Republic - Александр Аузан: «Население выживает независимо от того, что вы делаете со страной»

Republic - Александр Аузан: «Население выживает независимо от того, что вы делаете со страной»

res_public

https://t.me/res_public

11 июля 2017 г. Евгений Карасюк.

Экономист считает, что успех реформ в России зависит от соблюдения пяти условий. Что это за условия?

В конце весны на стол Владимиру Путину легли предложения о стратегии российской экономики от Центра стратегических разработок Алексея Кудрина и Столыпинского клуба. Тогда же премьер Дмитрий Медведев представилправительственный план развития экономики до 2025 года. Положения этих документов по большей части окутаны тайной, как и мнение о прочитанном президента (что вполне в духе времени и в стиле Кремля). Не секрет, однако, что разработка первых двух стратегий потребовала участия многих известных российских экспертов. Среди них – декан факультета экономики МГУ Александр Аузан. Republic встретился с экономистом, чтобы обсудить механику подготовки к реформам, а также условия, при которых долгожданные перемены в стране в принципе возможны.

– Три ⁠года назад вы ⁠прогнозировали, что у российской экономики в 2019 году появятся новые возможности, не уточнив, впрочем, какие именно. Припоминаете, что имели в виду?

– Если честно, точно ⁠уже не помню. Но догадываюсь, что ⁠исходил из динамики политического цикла.

– Отсюда, видимо, ⁠и послевыборный ⁠19-й год.

– Ну конечно. Страна жестко ⁠и уверенно вошла в посткрымский курс. Геополитическое напряжение, нарастание санкций, инвестиции в ВПК, максимизация военно-политического положения. А поскольку бурной реакции населения на начавшееся снижение реальных доходов не последовало, было понятно, что такая ситуация сохранится в течение нескольких лет. Что тренд этот устойчивый.
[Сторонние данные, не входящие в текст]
-- ==== Sys2Proof/Laws/Memory.lean ====
section
/-! SUPPORT. Memory as a canonical list: every operation keeps the form, and reads what was written. -/

namespace Sys2Proof.Machine

/-! ## The canonical form as a sorted list -/

/-- The canonical form, in a shape that induction likes. -/
theorem Memory.wf_cons (e : Host.Cell) (t : Memory) :
    Memory.wf (e :: t) = true ↔ e.2 ≠ 0 ∧ (∀ x ∈ t.head?, e.1 < x.1) ∧ Memory.wf t = true := by
  obtain ⟨k, v⟩ := e
  cases t with
  | nil => simp [Memory.wf]
  | cons f r => obtain ⟨k', v'⟩ := f; simp [Memory.wf, and_assoc]

theorem Memory.wf_nil : Memory.wf [] = true := rfl

/-- Every address of a canonical tail lies above the head's. -/
theorem Memory.wf_lt (e : Host.Cell) (t : Memory) (h : Memory.wf (e :: t) = true) : ∀ x ∈ t, e.1 < x.1 := by
  induction t generalizing e with
  | nil => simp
  | cons f r ih =>
    obtain ⟨-, h2, h3⟩ := (Memory.wf_cons e _).1 h
    have hf : e.1 < f.1 := h2 f (by simp)
    intro x hx
    rcases List.mem_cons.1 hx with rfl | hx
    · exact hf
    · exact Nat.lt_trans hf (ih f h3 x hx)

/-- An address that no entry has reads 0. -/
theorem memGet_none (m : Memory) (a : Nat) (h : ∀ x ∈ m, x.1 ≠ a) : memGet m a = 0 := by
  induction m with
  | nil => rfl
  | cons e t ih =>
    obtain ⟨k, v⟩ := e
    have : k ≠ a := h (k, v) (by simp)
    simp only [memGet, this, if_false]
    exact ih fun x hx => h x (by simp [hx])

/-! ## Writing one byte -/

/-- The first address of a memory after a write. -/
theorem memSet_head (m : Memory) (a : Nat) (b : Byte) (k : Nat) (hk : ∀ x ∈ m, k < x.1) (ha : k < a) :
    ∀ x ∈ memSet m a b, k < x.1 := by
  induction m with
  | nil => unfold memSet; split <;> simp [ha]
  | cons e t ih =>
    obtain ⟨j, v⟩ := e
    have hj : k < j := hk (j, v) (by simp)
    have ht : ∀ x ∈ t, k < x.1 := fun x hx => hk x (by simp [hx])
    unfold memSet
    have cons {x : Host.Cell} {l : Memory} (hx : k < x.1) (hl : ∀ y ∈ l, k < y.1) : ∀ y ∈ x :: l, k < y.1 := List.forall_mem_cons.2 ⟨hx, hl⟩
    repeat' split
    · exact hk
    · exact cons ha hk
    · exact ht
    · exact cons ha ht
    · exact cons hj (ih ht)

theorem memSet_wf (m : Memory) (a : Nat) (b : Byte) (h : Memory.wf m = true) : Memory.wf (memSet m a b) = true := by
  induction m with
  | nil => unfold memSet; split <;> simp_all [Memory.wf]
  | cons e t ih =>
    have hl := Memory.wf_lt e t h
    obtain ⟨h1, h2, h3⟩ := (Memory.wf_cons e t).1 h
    obtain ⟨k, v⟩ := e
    unfold memSet
    split
    · split
      · exact h
      · exact (Memory.wf_cons _ _).2 ⟨by assumption, by simpa using ‹_›, h⟩
    · split
      · split
        · exact h3
        · refine (Memory.wf_cons _ _).2 ⟨by assumption, ?_, h3⟩
          rename_i e _; subst e; exact h2
      · refine (Memory.wf_cons _ _).2 ⟨h1, ?_, ih h3⟩
        intro x hx
        exact memSet_head t a b k hl (by omega) x (List.mem_of_mem_head? hx)

/-- A byte written reads back; every other byte stays. -/
theorem memGet_memSet (m : Memory) (a : Nat) (b : Byte) (x : Nat) (h : Memory.wf m = true) :
    memGet (memSet m a b) x = if x = a then b else memGet m x := by
  induction m with
  | nil =>
    unfold memSet; split
    · rename_i hb; subst hb; simp [memGet]
    · simp [memGet, eq_comm]
  | cons e t ih =>
    have hl := Memory.wf_lt e t h
    obtain ⟨h1, h2, h3⟩ := (Memory.wf_cons e t).1 h
    obtain ⟨k, v⟩ := e
    unfold memSet
    split
    · rename_i hak
      have hn : memGet ((k, v) :: t) a = 0 := by
        refine memGet_none _ _ fun y hy => ?_
        rcases List.mem_cons.1 hy with rfl | hy
        · simp; omega
        · have := hl y hy; simp at this; omega
      split
      · rename_i hb; subst hb
        split
        · rename_i e; subst e; exact hn
        · rfl
      · rw [memGet]; simp [eq_comm]
    · split
      · rename_i e; subst e
        have hn : memGet t a = 0 := memGet_none _ _ fun y hy => by have := hl y hy; simp at this; omega
        split
        · rename_i hb; subst hb
          split
          · rename_i e; subst e; exact hn
          · rename_i hx; have : ¬ a = x := fun e => hx e.symm
            simp [memGet, this]
        · simp [memGet, eq_comm]
          split <;> simp_all
      · rename_i hka hne
        simp only [memGet, ih h3]
        split
        · rename_i e; subst e; simp; intro e; exact absurd e.symm hne
        · rfl

/-- A byte that is not written stays, whatever the form of the memory. -/
theorem memGet_memSet_ne (m : Memory) (a : Nat) (b : Byte) (x : Nat) (h : x ≠ a) : memGet (memSet m a b) x = memGet m x := by
  have h' : ¬ a = x := fun e => h e.symm
  induction m with
  | nil => unfold memSet; split <;> simp [memGet, h']
  | cons e t ih =>
    obtain ⟨k, v⟩ := e
    unfold memSet
    split
    · split
      · rfl
      · rw [memGet, if_neg h']
    · split
      · rename_i e; subst e
        split
        · rw [memGet, if_neg h']
        · rw [memGet, if_neg h', memGet, if_neg h']
      · simp only [memGet, ih]

/-! ## Writing several bytes -/

/-- Bytes outside those written stay, whatever the form of the memory. -/
theorem memGet_memPut_out (bs : List Byte) (m : Memory) (a x : Nat) (h : x < a ∨ a + bs.length ≤ x) :
    memGet (memPut m a bs) x = memGet m x := by
  induction bs generalizing m a with
  | nil => rfl
  | cons b bs ih =>
    simp only [List.length_cons] at h
    rw [memPut, ih _ _ (by omega), memGet_memSet_ne _ _ _ _ (by omega)]

theorem memPut_wf (bs : List Byte) (m : Memory) (a : Nat) (h : Memory.wf m = true) : Memory.wf (memPut m a bs) = true := by
  induction bs generalizing m a with
  | nil => exact h
  | cons b bs ih => exact ih _ _ (memSet_wf m a b h)

/-- Bytes written from an address read back in order; every other byte stays. -/
theorem memGet_memPut (bs : List Byte) (m : Memory) (a x : Nat) (h : Memory.wf m = true) :
    memGet (memPut m a bs) x = if a ≤ x ∧ x < a + bs.length then bs.getD (x - a) 0 else memGet m x := by
  induction bs generalizing m a with
  | nil => simp [memPut] <;> omega
  | cons b bs ih =>
    rw [memPut, ih _ _ (memSet_wf m a b h), memGet_memSet _ _ _ _ h]
    by_cases hx : x = a
    · subst hx; simp <;> omega
    · by_cases h1 : a + 1 ≤ x ∧ x < a + 1 + bs.length
      · have h2 : a ≤ x ∧ x < a + (b :: bs).length := by simp; omega
        have h3 : x - a = (x - (a + 1)) + 1 := by omega
        rw [if_pos h1, if_pos h2, h3]; rfl
      · have h2 : ¬ (a ≤ x ∧ x < a + (b :: bs).length) := by simp; omega
        rw [if_neg h1, if_neg h2]; simp [hx]

/-! ## Clearing -/

theorem memFilter_wf (m : Memory) (f : Host.Cell → Bool) (h : Memory.wf m = true) : Memory.wf (m.filter f) = true := by
  induction m with
  | nil => exact h
  | cons e t ih =>
    have hl := Memory.wf_lt e t h
    obtain ⟨h1, -, h3⟩ := (Memory.wf_cons e t).1 h
    simp only [List.filter]
    split
    · refine (Memory.wf_cons _ _).2 ⟨h1, fun x hx => hl x ?_, ih h3⟩
      exact List.mem_filter.1 (List.mem_of_mem_head? hx) |>.1
    · exact ih h3

theorem memClear_wf (m : Memory) (lo hi : Nat) (h : Memory.wf m = true) : Memory.wf (memClear m lo hi) = true :=
  memFilter_wf m _ h

/-- A cleared range reads 0; every other byte stays. -/
theorem memGet_memClear (m : Memory) (lo hi x : Nat) :
    memGet (memClear m lo hi) x = if lo ≤ x ∧ x < hi then 0 else memGet m x := by
  induction m with
  | nil => simp [memClear, memGet]
  | cons e t ih =>
    obtain ⟨k, v⟩ := e
    unfold memClear at ih ⊢
    simp only [List.filter]
    split
    · rename_i hk
      simp only [memGet]
      split
      · rename_i e; subst e; simp at hk; split
        · omega
        · rfl
      · exact ih
    · rename_i hk
      rw [ih]; simp at hk
      split
      · rfl
      · simp only [memGet]; split
        · omega
        · rfl

/-! ## Write-back of a line -/

/-- A fold over memory, and other data, that keeps the form at each step keeps it. -/
theorem foldl_wf {α β : Type} (l : List α) (f : Memory × β → α → Memory × β) (x : Memory × β) (h : Memory.wf x.1 = true)
    (hf : ∀ y a, Memory.wf y.1 = true → Memory.wf (f y a).1 = true) : Memory.wf (l.foldl f x).1 = true :=
  List.foldlRecOn (motive := fun y => Memory.wf y.1 = true) l f h fun y hy a _ => hf y a hy

theorem foldl_mem_wf {α : Type} (l : List α) (f : Memory → α → Memory) (m : Memory) (h : Memory.wf m = true)
    (hf : ∀ y a, Memory.wf y = true → Memory.wf (f y a) = true) : Memory.wf (l.foldl f m) = true :=
  List.foldlRecOn (motive := fun y => Memory.wf y = true) l f h fun y hy a _ => hf y a hy

theorem homePutLine_wf (m : Memory) (e1 e2 : NatSet) (l : CLine) (h : Memory.wf m = true) :
    Memory.wf (homePutLine m e1 e2 l).1 = true := by
  refine foldl_wf _ _ _ h fun y k hy => ?_
  obtain ⟨m, a, b⟩ := y
  show Memory.wf (if _ then _ else _ : Memory × NatSet × NatSet).1 = true
  split
  · exact hy
  · refine foldl_mem_wf _ _ _ hy fun m i hm => ?_
    split
    · exact memSet_wf _ _ _ hm
    · exact hm

end Sys2Proof.Machine
end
И что перемены здесь возможны только с переходом в другой политический цикл. Сейчас все комментаторы выучили этот нехитрый урок: популярные вещи делают перед выборами, а непопулярные сразу после, чтобы избиратель не успел проснуться. Но само по себе это еще недостаточная история, чтобы что-то началось.

– Начались реформы?

– Чтобы они пошли, прежде всего важно понимать, какие группы интересов и как будут на них реагировать. В начале 1990-х в среде экономистов, преимущественно либеральных, бытовало странное представление, что их дело – написать хорошую экономическую программу, а то, что какие-то злые люди ее не принимают и уродуют, – не предмет их ответственности.

– Вы имеете в виду сейчас кого-то конкретно?

– Я имею в виду своих университетских сокурсников, которые образовали правительство Гайдара и которые, конечно, сделали героическую вещь – провели важнейшие реформы в условиях обрушения огромной страны. При этом число совершенных ими ошибок было минимальным. Но вот подход, с которым сложно согласиться, – предлагать реформы в экономике и находиться в стороне от хода и итогов их реализации. Я, кстати, им и тогда об этом говорил: «Ребята, вы не [просто] экономисты, а члены российского правительства». Но я хочу на другом сделать акцент. Есть такая штука, как теория общественного выбора. Она утверждает, что нужен расчет согласия. Если вы не провели анализ стейкхолдеров на предмет их положительных, отрицательных и нейтральных реакций, то вам с вашей программой реформ… ну не знаю, скорее на литературный конкурс дорога. Потому что мы сейчас говорим о составлении операционального плана правительства.

– А анализ, о котором вы говорите, он же проводился в свое время?

– Еще десять лет назад простое сопоставление деловой и политической прессы, понимание структуры активов и ряда других вещей позволяли кое-что предсказывать по поводу реакции на изменения тех или иных групп. Хотя главный вопрос тут: что делать с теми группами, которые реформ не хотят и не поддерживают?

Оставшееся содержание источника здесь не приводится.